SQL/MP Reference Manual
HP NonStop SQL/MP Reference Manual—523352-013
E-24
Considerations—Expressions
Dividing by 0 causes an error.
Exponentiation is allowed only with numeric data types but the operands can be of
any numeric type. If the first operand is 0, the second operand must be greater
than 0, and the result is 0. If the second operand is 0, the first operand cannot be
0, and the result is 1. If the first operand is negative, the second operand must be
an integer.
Exponentiation is subject to rounding error. Results should be considered to be
approximate. If your application requires exact values, use the exponentiation
function in your host language.
This paragraphs describe how SQL computes the precision and scale of an
arithmetic expression. Precision is the maximum number of digits in the
expression. Magnitude is the number of digits to the left of the decimal point. Scale
is the number of digits to the right of the decimal point. Precision equals the sum of
the magnitude and the scale.
For example, a column declared as NUMERIC (18,5) has a precision of 18, a
magnitude of 13, and a scale of 5. This literal has a precision of 9, a magnitude of
5, and a scale of 4:
12345.6789
SQL computes precision, magnitude, and scale during the evaluation of an
expression. When SQL detects an operator in the expression, it applies This rules:
If the operand is + or -, the resulting scale is the maximum of the scales of the
first and second operands. The resulting precision is the maximum of the
magnitudes of the first and second operands, plus the scale of the result, plus
1.
If the operator is *, the resulting scale is the sum of the scales of the first and
second operands. The resulting precision is the sum of the magnitude of the
first operand, the magnitude of the second operand, and the scale of the result.

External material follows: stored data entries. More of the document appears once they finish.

@[simp] theorem State.withScrollx_cfg (s : State) (v : PerBank Int) : (s.withScrollx v).cfg = s.cfg := rfl
@[simp] theorem State.withScrollx_vram (s : State) (v : PerBank Int) : (s.withScrollx v).vram = s.vram := rfl
@[simp] theorem State.withScrollx_ctrl (s : State) (v : PerBank Int) : (s.withScrollx v).ctrl = s.ctrl := rfl
@[simp] theorem State.withScrollx_scrollx (s : State) (v : PerBank Int) : (s.withScrollx v).scrollx = v := rfl
@[simp] theorem State.withScrollx_scrolly (s : State) (v : PerBank Int) : (s.withScrollx v).scrolly = s.scrolly := rfl
@[simp] theorem State.withScrollx_flip (s : State) (v : PerBank Int) : (s.withScrollx v).flip = s.flip := rfl
@[simp] theorem State.withScrollx_tpen (s : State) (v : PerBank Int) : (s.withScrollx v).tpen = s.tpen := rfl
@[simp] theorem State.withScrollx_dirty (s : State) (v : PerBank Int) : (s.withScrollx v).dirty = s.dirty := rfl
@[simp] theorem State.withScrollx_needRestore (s : State) (v : PerBank Int) : (s.withScrollx v).needRestore = s.needRestore := rfl
@[simp] theorem State.withScrollx_be (s : State) (v : PerBank Int) : (s.withScrollx v).be = s.be := rfl
@[simp] theorem State.withScrollx_out (s : State) (v : PerBank Int) : (s.withScrollx v).out = s.out := rfl
@[simp] theorem State.withScrollx_result (s : State) (v : PerBank Int) : (s.withScrollx v).result = s.result := rfl
@[simp] theorem State.withScrollx_input (s : State) (v : PerBank Int) : (s.withScrollx v).input = s.input := rfl

@[simp] theorem State.withScrolly_cfg (s : State) (v : PerBank Int) : (s.withScrolly v).cfg = s.cfg := rfl
@[simp] theorem State.withScrolly_vram (s : State) (v : PerBank Int) : (s.withScrolly v).vram = s.vram := rfl
@[simp] theorem State.withScrolly_ctrl (s : State) (v : PerBank Int) : (s.withScrolly v).ctrl = s.ctrl := rfl
@[simp] theorem State.withScrolly_scrollx (s : State) (v : PerBank Int) : (s.withScrolly v).scrollx = s.scrollx := rfl
@[simp] theorem State.withScrolly_scrolly (s : State) (v : PerBank Int) : (s.withScrolly v).scrolly = v := rfl
@[simp] theorem State.withScrolly_flip (s : State) (v : PerBank Int) : (s.withScrolly v).flip = s.flip := rfl
@[simp] theorem State.withScrolly_tpen (s : State) (v : PerBank Int) : (s.withScrolly v).tpen = s.tpen := rfl
@[simp] theorem State.withScrolly_dirty (s : State) (v : PerBank Int) : (s.withScrolly v).dirty = s.dirty := rfl
@[simp] theorem State.withScrolly_needRestore (s : State) (v : PerBank Int) : (s.withScrolly v).needRestore = s.needRestore := rfl
@[simp] theorem State.withScrolly_be (s : State) (v : PerBank Int) : (s.withScrolly v).be = s.be := rfl
@[simp] theorem State.withScrolly_out (s : State) (v : PerBank Int) : (s.withScrolly v).out = s.out := rfl
@[simp] theorem State.withScrolly_result (s : State) (v : PerBank Int) : (s.withScrolly v).result = s.result := rfl
@[simp] theorem State.withScrolly_input (s : State) (v : PerBank Int) : (s.withScrolly v).input = s.input := rfl

@[simp] theorem State.withFlip_cfg (s : State) (v : Bool) : (s.withFlip v).cfg = s.cfg := rfl
@[simp] theorem State.withFlip_vram (s : State) (v : Bool) : (s.withFlip v).vram = s.vram := rfl
@[simp] theorem State.withFlip_ctrl (s : State) (v : Bool) : (s.withFlip v).ctrl = s.ctrl := rfl
@[simp] theorem State.withFlip_scrollx (s : State) (v : Bool) : (s.withFlip v).scrollx = s.scrollx := rfl
@[simp] theorem State.withFlip_scrolly (s : State) (v : Bool) : (s.withFlip v).scrolly = s.scrolly := rfl
@[simp] theorem State.withFlip_flip (s : State) (v : Bool) : (s.withFlip v).flip = v := rfl
@[simp] theorem State.withFlip_tpen (s : State) (v : Bool) : (s.withFlip v).tpen = s.tpen := rfl
@[simp] theorem State.withFlip_dirty (s : State) (v : Bool) : (s.withFlip v).dirty = s.dirty := rfl
@[simp] theorem State.withFlip_needRestore (s : State) (v : Bool) : (s.withFlip v).needRestore = s.needRestore := rfl
@[simp] theorem State.withFlip_be (s : State) (v : Bool) : (s.withFlip v).be = s.be := rfl
@[simp] theorem State.withFlip_out (s : State) (v : Bool) : (s.withFlip v).out = s.out := rfl
@[simp] theorem State.withFlip_result (s : State) (v : Bool) : (s.withFlip v).result = s.result := rfl
@[simp] theorem State.withFlip_input (s : State) (v : Bool) : (s.withFlip v).input = s.input := rfl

If the precision becomes greater than 18, the resulting precision is set to 18. If
the expression contained a division operator (/), the resulting scale is the
maximum of 0 and (18- (result precision - result scale)). Both
operands are truncated to the resulting scale.

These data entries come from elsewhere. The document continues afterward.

-- ==== Sys2Proof/Tests/Slice0.lean ====
section
/-! SUPPORT. The model's own tests: words and vectors of 95_test_vectors.md and of the worked examples of the rules, one
step each, and for every obligation with hypotheses a state and operands that meet them. -/

namespace Sys2Proof.Tests

open Sys2Proof Sys2Proof.Machine

/-! ## Small states -/

/-- The configuration of 95_test_vectors.md section 5. -/
def std : Config :=
  { layout := .standard, xOffs := 0, yOffs := 8, yInvert := false, roadRecolor := true, xOriginBias := 16,
    transparentMarker := 0x8000, byteOrder := .big }

def dbl : Config := { std with layout := .double }

/-- A block with no tile marked and nothing emitted (the state S0 of 95_test_vectors.md section 8). -/
def idle (cfg : Config) : State :=
  { cfg := cfg, vram := [], ctrl := ⟨0, 0, 0, 0, 0⟩, scrollx := ⟨0, 0⟩, scrolly := ⟨0, 0⟩, flip := false,
    tpen := ⟨none, none⟩, dirty := ⟨[], []⟩, needRestore := false,
    be := { scrollY := ⟨none, none⟩, scrollX := ⟨[], []⟩, flip := ⟨(false, false), (false, false)⟩, tpen := ⟨none, none⟩ },
    out := [], result := none, input := [] }

/-- `idle` with the cells given. -/
def withCells (cfg : Config) (cells : Memory) : State := (idle cfg).withVram cells

def nextOf : StepOutcome → Option State
  | .next t => some t
  | .fault _ => none
  | .refused _ => none

def faultOf? : StepOutcome → Option Fault
  | .next _ => none
  | .fault r => some r
  | .refused _ => none

/-- One field of the next state. -/
def look {α : Type} (o : StepOutcome) (f : State → α) : Option α := (nextOf o).map f

/-! ## WellFormed refuses, check by check (30_encoding.md R53, R55) -/

theorem test_wf_vramRd : (Instr.vramRd 0x7FFF).wf .standard = true ∧ (Instr.vramRd 0x8000).wf .standard = false := by
  decide
theorem test_wf_vramWr : (Instr.vramWr 0x8000 0 0).wf .double = false := by decide
theorem test_wf_xscrWr : (Instr.xscrWr 1 0 0).wf .standard = true ∧ (Instr.xscrWr 2 0 0).wf .standard = false := by decide
theorem test_wf_yscrWr : (Instr.yscrWr 2 0 0).wf .standard = false := by decide
theorem test_wf_ctrlWr : (Instr.ctrlWr 0 0 0).wf .standard = true ∧ (Instr.ctrlWr 1 0 0).wf .standard = false := by decide
theorem test_wf_stateLoad_length : (Instr.stateLoad ⟨0x7FFF, []⟩ [0, 0, 0, 0, 0]).wf .standard = false := by decide
theorem test_wf_stateLoad_ctrl : (Instr.stateLoad ⟨0x8000, []⟩ [0, 0, 0, 0]).wf .standard = false := by decide
theorem test_wf_stateLoad_order : (Instr.stateLoad ⟨0x8000, [(2, 1), (1, 1)]⟩ [0, 0, 0, 0, 0]).wf .standard = false := by
  decide
theorem test_wf_stateLoad_range : (Instr.stateLoad ⟨0x8000, [(0x8000, 1)]⟩ [0, 0, 0, 0, 0]).wf .standard = false := by
  decide
theorem test_wf_stateLoad_zero : (Instr.stateLoad ⟨0x8000, [(1, 0)]⟩ [0, 0, 0, 0, 0]).wf .standard = false := by decide
theorem test_wf_tileDec : (Instr.tileDec 0 0x1000).wf .standard = false ∧ (Instr.tileDec 0 0x1000).wf .double = true ∧
    (Instr.tileDec 0 0x2000).wf .double = false ∧ (Instr.tileDec 2 0).wf .double = false := by decide
theorem test_wf_beRedecode : (Instr.beRedecode 0 0x1000).wf .standard = false ∧ (Instr.beRedecode 2 0).wf .standard = false := by
  decide
theorem test_wf_setScroll : (Instr.setScroll 2 0 0).wf .standard = false := by decide
theorem test_wf_setTpen : (Instr.setTpen 2 0).wf .standard = false := by decide
theorem test_wf_draw : (Instr.draw 2 ⟨0, 0, 0, 0⟩ true 0 0).wf .standard = false := by decide
theorem test_wf_drawOfs : (Instr.drawOfs 2 ⟨0, 0, 0, 0⟩ true 0 0 0 0).wf .standard = false := by decide
theorem test_wf_drawSpecial :
    (Instr.drawSpecial 2 ⟨0, 0, 0, 0⟩ true SbRecord.zero.cct 0 0 SbRecord.zero.planes).wf .standard = false := rfl
theorem test_wf_memory : Memory.wf [(3, 7)] = true ∧ Memory.wf [(3, 0)] = false ∧ Memory.wf [(0x8000, 1)] = false ∧
    Memory.wf [(4, 1), (3, 1)] = false := by decide

/-! ## Decoding, words of 95_test_vectors.md sections 2, 7 and 8 and the selectors of R53 -/

/-- B1. -/
theorem test_decode_vramWr : decode (.bt 0x20123FFFFBEEF) = .ok (.vramWr 0x0123 0xBEEF 0xFFFF) := rfl
/-- B6: mask and data do not change places. -/
theorem test_decode_vramWr_lanes : decode (.bt 0x240030F0FABCD) = .ok (.vramWr 0x4003 0xABCD 0x0F0F) := rfl
/-- F1. -/
theorem test_decode_vramRd : decode (.bt 0x0012300000000) = .ok (.vramRd 0x0123) := rfl
/-- F2: mask and data of a read are ignored. -/
theorem test_decode_vramRd_ignores : decode (.bt 0x07FFFFFFFFFFF) = .ok (.vramRd 0x7FFF) := rfl
/-- F3. -/
theorem test_decode_xscrWr : decode (.bt 0x28001FFFF0010) = .ok (.xscrWr 1 0x0010 0xFFFF) := rfl
/-- B14. -/
theorem test_decode_yscrWr : decode (.bt 0x30001FFFF01FF) = .ok (.yscrWr 1 0x01FF 0xFFFF) := rfl
/-- B15. -/
theorem test_decode_ctrlWr : decode (.bt 0x3800000FF0001) = .ok (.ctrlWr 0 0x0001 0x00FF) := rfl
/-- F4, F8. -/
theorem test_decode_beyond_window : decode (.bt 0x28002FFFF0000) = .error .outOfRange ∧
    decode (.bt 0x30002FFFF0000) = .error .outOfRange ∧ decode (.bt 0x38001FFFF0000) = .error .outOfRange :=
  ⟨rfl, rfl, rfl⟩
/-- F5, F6, F7. -/
theorem test_decode_window_reads : decode (.bt 0x0800000000000) = .error .noSuchOperation ∧
    decode (.bt 0x1000000000000) = .error .noSuchOperation ∧ decode (.bt 0x1800000000000) = .error .noSuchOperation :=
  ⟨rfl, rfl, rfl⟩
theorem test_decode_reset : decode (.sb 0x0 .zero) = .ok .reset := rfl
theorem test_decode_stateSave : decode (.sb 0x1 .zero) = .ok .stateSave := rfl
theorem test_decode_stateLoad : decode (.sb 0x2 { SbRecord.zero with vramImage := ⟨1, [(0, 5)]⟩, ctrlImage := [6] }) =
    .ok (.stateLoad ⟨1, [(0, 5)]⟩ [6]) := rfl
theorem test_decode_restoreScroll : decode (.sb 0x3 .zero) = .ok .restoreScroll := rfl
theorem test_decode_tmapUpdate : decode (.sb 0x4 .zero) = .ok .tmapUpdate := rfl
theorem test_decode_tileDec : decode (.sb 0x5 { SbRecord.zero with bank := 1, i := 2 }) = .ok (.tileDec 1 2) := rfl
theorem test_decode_beRedecode : decode (.sb 0x6 { SbRecord.zero with bank := 1, i := 2 }) = .ok (.beRedecode 1 2) := rfl
theorem test_decode_setScroll : decode (.sb 0x7 { SbRecord.zero with bank := 1, x := 16, y := -8 }) =
    .ok (.setScroll 1 16 (-8)) := rfl
theorem test_decode_setTpen : decode (.sb 0x8 { SbRecord.zero with bank := 1, pen := 3 }) = .ok (.setTpen 1 3) := rfl
theorem test_decode_draw :
    decode (.sb 0x9 { SbRecord.zero with bank := 1, clip := ⟨0, 319, 16, 239⟩, opaqueMode := true, priority := 4, pmask := 5 }) =
      .ok (.draw 1 ⟨0, 319, 16, 239⟩ true 4 5) := rfl
theorem test_decode_drawOfs :
    decode (.sb 0xA { SbRecord.zero with priority := 4, pmask := 5, extraDx := -2, extraDy := 3 }) =
      .ok (.drawOfs 0 ⟨0, 0, 0, 0⟩ false 4 5 (-2) 3) := rfl
theorem test_decode_drawSpecial : decode (.sb 0xB { SbRecord.zero with opaqueMode := true, priority := 4, pmask := 5 }) =
    .ok (.drawSpecial 0 ⟨0, 0, 0, 0⟩ true SbRecord.zero.cct 4 5 SbRecord.zero.planes) := rfl
theorem test_decode_roadPix : decode (.sb 0xC { SbRecord.zero with pixel := 0x0004, lineColor := 0x0008 }) =
    .ok (.roadPix 0x0004 0x0008) := rfl
/-- F9. -/
theorem test_decode_reserved_selectors : decode (.sb 0xD .zero) = .error .noSuchOperation ∧
    decode (.sb 0xE .zero) = .error .noSuchOperation ∧ decode (.sb 0xF .zero) = .error .noSuchOperation :=
  ⟨rfl, rfl, rfl⟩

/-- B9's word from the encoder. -/
theorem test_encode_xscrWr : encode (.xscrWr 1 0x0010 0xFFFF) = .bt 0x28001FFFF0010 := rfl
/-- P1 step 1. -/
theorem test_encode_vramWr : encode (.vramWr 0x4004 0x4045 0xFFFF) = .bt 0x24004FFFF4045 := rfl

/-- B1 as a table word, and a selector as a table word. -/
theorem test_table_words : decodeTableWord 50 0x20123FFFFBEEF = some (.vramWr 0x0123 0xBEEF 0xFFFF) ∧
    decodeTableWord 56 0x28001FFFF0010 = some (.xscrWr 1 0x0010 0xFFFF) ∧ decodeTableWord 8 0x4 = some .tmapUpdate ∧
    decodeTableWord 4 0xD = none ∧ decodeTableWord 8 0x10 = none := ⟨rfl, rfl, rfl, rfl, rfl⟩

/-- P2 step 1 as the first operation after reset. -/
theorem test_first_step_after_reset :
    look (step (State.reset.withFetchWord 50 0x28000FFFF0010)) (fun t => (t.ctrl.xscr0, t.scrollx, t.input)) =
      some (0x0010, ⟨-16, 0⟩, []) := by decide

If the operator is /, the resulting precision equals 18 and the resulting scale is
the maximum of 0 and (18 - magnitude operand1 - scale operand2).
Consider this expression:
(100.00 - ((COL1 * 100.00) / COL2))
Suppose that the operands are defined:
COL1 LARGEINT precision=18, scale=0, magnitude=18
COL2 LARGEINT precision=18, scale=0, magnitude=18
100.00 constant precision=5, scale=2, magnitude=3